Now, do not say, as some men do, “Well then, I need not care; I may rest in indolence, if this be the case. If the Spirit of God must really work all in me, and I can do nothing of myself, I need make no attempt at it.” That is not a right feeling; that is not the teaching of the Spirit. It is only the blind that see, the lame that walk, the deaf that hear and the dumb that speak. This is a great mystery, but it is God’s truth, it is Bible truth.
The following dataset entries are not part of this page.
-- ==== Sys2Proof/Laws/Sequencer.lean ====
section
/-!
SUPPORT. The sequencer: a fetched micro-operation is performed as it is, be it a bus row or not (`performFetched_eq`), and what any
micro-operation leaves alone (`perform_keeps`).
-/

namespace Sys2Proof.Machine

theorem transfer_eq {s : State} (hf : s.fault = none) (op : MicroOp) : transfer op s = perform op s := by
  simp [transfer, hf]

/-- What no micro-operation changes. -/
structure Keeps (s t : State) : Prop where
  params : t.params = s.params
  busy : t.busy = s.busy
  prog : t.prog = s.prog
  upc : t.upc = s.upc
  latch : t.latch = s.latch
  fault : t.fault = s.fault
  presented : t.presented = s.presented

theorem perform_keeps {s t : State} {op : MicroOp} (h : perform op s = .next t) : Keeps s t := by
  have key : ∀ u es, driveAll es u = .next t → Keeps s u → Keeps s t := fun u es hu k =>
    have d := driveAll_drives hu
    have q := driveAll_sequencer hu
    ⟨d.params.trans k.params, q.busy.trans k.busy, q.prog.trans k.prog, q.upc.trans k.upc, d.latch.trans k.latch,
      d.fault.trans k.fault, d.presented.trans k.presented⟩
  refine key _ _ h ?_
  cases op <;> exact ⟨rfl, rfl, rfl, rfl, rfl, rfl, rfl⟩

/-- The RS bit of a byte transfer's word (R105). -/
theorem byteWord_rs : ∀ (rs : Bool) (b : Byte), (byteWord rs b).getLsbD 8 = rs := by decide

/-- The byte of a byte transfer's word (R105). -/
theorem byteWord_value : ∀ (rs : Bool) (b : Byte), (byteWord rs b).extractLsb' 0 8 = b := by decide

/-- The RS bit of a nibble transfer's word (R106). -/
theorem nibbleWord_rs : ∀ (rs : Bool) (n : Nibble), (nibbleWord rs n).getLsbD 4 = rs := by decide

/-- The value of a nibble transfer's word (R106). -/
theorem nibbleWord_value : ∀ (rs : Bool) (n : Nibble), (nibbleWord rs n).extractLsb' 0 4 = n := by decide

/-- A bus row's own byte transfer is what the row runs. -/
theorem exec_of_bus9 {i : Instr} {rs : Bool} {b : Byte} (h : encode i = .bus9 (byteWord rs b)) (s : State) :
    exec i s = transfer (.sendByte rs b) s := by
  have inj : ∀ r c, (Encoding.bus9 (byteWord r c)) = .bus9 (byteWord rs b) → r = rs ∧ c = b := by
    intro r c hw
    have hw : byteWord r c = byteWord rs b := by simpa using hw
    exact ⟨((byteWord_rs r c).symm.trans (congrArg (BitVec.getLsbD · 8) hw)).trans (byteWord_rs rs b),
      ((byteWord_value r c).symm.trans (congrArg (BitVec.extractLsb' 0 8 ·) hw)).trans (byteWord_value rs b)⟩
  cases i with
  | clearDisplay => obtain ⟨rfl, rfl⟩ := inj _ _ h; rfl
  | returnHome => obtain ⟨rfl, rfl⟩ := inj _ _ h; rfl
  | entryModeSet x y => obtain ⟨rfl, rfl⟩ := inj _ _ h; rfl
  | displayControl x y z => obtain ⟨rfl, rfl⟩ := inj _ _ h; rfl
  | cursorDisplayShift x y => obtain ⟨rfl, rfl⟩ := inj _ _ h; rfl
  | functionSet x y z => obtain ⟨rfl, rfl⟩ := inj _ _ h; rfl
  | setCgramAddr a => obtain ⟨rfl, rfl⟩ := inj _ _ h; rfl
  | setDdramAddr a => obtain ⟨rfl, rfl⟩ := inj _ _ h; rfl
  | writeData d => obtain ⟨rfl, rfl⟩ := inj _ _ h; rfl
  | _ => simp [encode] at h

/-- A stand-alone nibble row's own transfer is what the row runs. -/
theorem exec_of_bus5 {i : Instr} {rs : Bool} {n : Nibble} (h : encode i = .bus5 (nibbleWord rs n)) (s : State) :
    exec i s = transfer (.sendNibble rs n) s := by
  have inj : ∀ r c, (Encoding.bus5 (nibbleWord r c)) = .bus5 (nibbleWord rs n) → r = rs ∧ c = n := by
    intro r c hw
    have hw : nibbleWord r c = nibbleWord rs n := by simpa using hw
    exact ⟨((nibbleWord_rs r c).symm.trans (congrArg (BitVec.getLsbD · 4) hw)).trans (nibbleWord_rs rs n),
      ((nibbleWord_value r c).symm.trans (congrArg (BitVec.extractLsb' 0 4 ·) hw)).trans (nibbleWord_value rs n)⟩
  cases i with
  | functionSetNibble8bit => obtain ⟨rfl, rfl⟩ := inj _ _ h; rfl
  | functionSetNibble4bit => obtain ⟨rfl, rfl⟩ := inj _ _ h; rfl
  | _ => simp [encode] at h

theorem ownWord_eq_some {e : Encoding} {i : Instr} (h : ownWord e = some i) : encode i = e := by
  unfold ownWord at h
  split at h
  · split at h
    · cases h; assumption
    · cases h
  · cases h

/-- An instruction whose word decodes to it is its own word's instruction. -/
theorem ownWord_encode {i : Instr} (h : decode (encode i) = .ok i) : ownWord (encode i) = some i := by
  simp [ownWord, h]

/-- A fetched micro-operation is performed as it is. -/
theorem performFetched_eq {s : State} (hf : s.fault = none) (op : MicroOp) : performFetched op s = perform op s := by
  have : ∀ i, busRow op = some i → exec i s = perform op s := by
    intro i h
    cases op with
    | sendByte rs b => rw [exec_of_bus9 (ownWord_eq_some h) s, transfer_eq hf]
    | sendNibble rs n => rw [exec_of_bus5 (ownWord_eq_some h) s, transfer_eq hf]
    | line e => cases h
    | enablePulse => cases h
    | timerInit => cases h
    | storeConfig => cases h
    | setFsm f => cases h
  unfold performFetched
  split
  · exact this _ ‹_›
  · rfl

theorem sequencerStep_eq {s : State} (hf : s.fault = none) {op : MicroOp} (h : s.prog[s.upc]? = some op) :
    sequencerStep s = andThen (perform op s) (fun t => .next t.advance.completeAtEnd) := by
  simp [sequencerStep, h, performFetched_eq hf]

/-- `upc` advances, and BUSY ends at the program's end (R40). -/
theorem advance_completeAtEnd {s : State} (hb : s.busy = true) :
    s.advance.completeAtEnd = { s with upc := s.upc + 1, busy := decide (s.upc + 1 < s.prog.length) } := by
  unfold State.completeAtEnd State.advance State.complete
  by_cases h : s.prog.length ≤ s.upc + 1
  · simp [h, Nat.not_lt.mpr h]
  · simp [h, Nat.not_le.mp h, hb]

/-- What holds after running the first elements `ops` of what is left of PROG, one sequencer step each. -/
structure Stepped (s : State) (ops : List MicroOp) (t : State) : Prop where
  drives : Drives s (programEvents s.params s.cfgW8 ops) t
  prog : t.prog = s.prog
  upc : t.upc = s.upc + ops.length
  busy : t.busy = decide (s.upc + ops.length < s.prog.length)
  fsm : t.fsm = fsmAfterAll s.fsm ops

/-- A running engine that can drive its lines steps through any first elements of what is left of PROG, none of them INIT's
setup. -/
theorem sequencerRun_stepped {s : State} {pre ops post : List MicroOp} (c : s.CanDrive) (hf : s.fault = none)
    (hops : ∀ op ∈ ops, op.isSetup = false) (hp : s.prog = pre ++ ops ++ post) (hu : s.upc = pre.length)
    (hb : s.busy = decide (s.upc < s.prog.length)) :
    ∃ t, sequencerRun ops.length s = .next t ∧ Stepped s ops t := by
  induction ops generalizing s pre with
  | nil => exact ⟨s, rfl, Drives.refl s, rfl, rfl, hb, rfl⟩
  | cons op ops ih =>
    have hl : s.upc < s.prog.length := by simp [hp, hu]
    have hop : s.prog[s.upc]? = some op := by simp [hp, hu]
    obtain ⟨u, hperf⟩ := perform_ends c (hops op (by simp))
    obtain ⟨d, ub, up, uu, uf⟩ := perform_drives (hops op (by simp)) hperf
    have e : u.advance.completeAtEnd =
        { u with upc := s.upc + 1, busy := decide (s.upc + 1 < s.prog.length) } := by
      rw [advance_completeAtEnd (by rw [ub, hb]; simpa using hl), uu, up]
    obtain ⟨t, ht, st⟩ := ih (s := { u with upc := s.upc + 1, busy := decide (s.upc + 1 < s.prog.length) })
      (pre := pre ++ [op]) ((d.canDrive c).congr rfl rfl rfl rfl rfl) (d.fault.trans hf) (fun o ho => hops o (by simp [ho]))
      (by simp [up, hp]) (by simp [hu]) (by simp [up])
    have dt : Drives u (programEvents s.params s.cfgW8 ops) t := by
      have := st.drives.of_sequencer (s' := u) (fun _ _ _ _ => rfl) (t' := t) (fun _ _ _ _ => rfl)
      simpa [d.params, d.cfgW8] using this
    refine ⟨t, ?_, d.trans dt, st.prog.trans up, ?_, ?_, ?_⟩
    · rw [List.length_cons, sequencerRun, if_pos (by rw [hb]; simpa using hl), sequencerStep_eq hf hop, hperf, andThen_next, e]
      exact ht
    · rw [st.upc, List.length_cons]; show s.upc + 1 + ops.length = _; omega
    · rw [st.busy, List.length_cons]
      simp only [up]
      congr 1
      rw [show s.upc + 1 + ops.length = s.upc + (ops.length + 1) by omega]
    · rw [st.fsm, uf]; rfl

end Sys2Proof.Machine
end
Those only can understand it who are brought to say with Peter, “Lord, save or I perish.” In such God has begun his good work, and there is no possibility of its miscarrying. He will cause them to glory and delight, daily and hourly, in his strength. He will keep them in every time of trouble and temptation. He will uphold them by the sweet experience of his covenant faithfulness, by supplying all their wants out of the fulness of Christ, and by daily teaching and guiding diem by his blessed Spirit.
John M’Kenzie (?-1849) was a Strict and Particular Baptist preacher. He was appointed the Pastor of a few churches and enjoyed a blessed itinerate ministry. He served as joint Editor of the Gospel Standard Magazine between the years 1840-1849.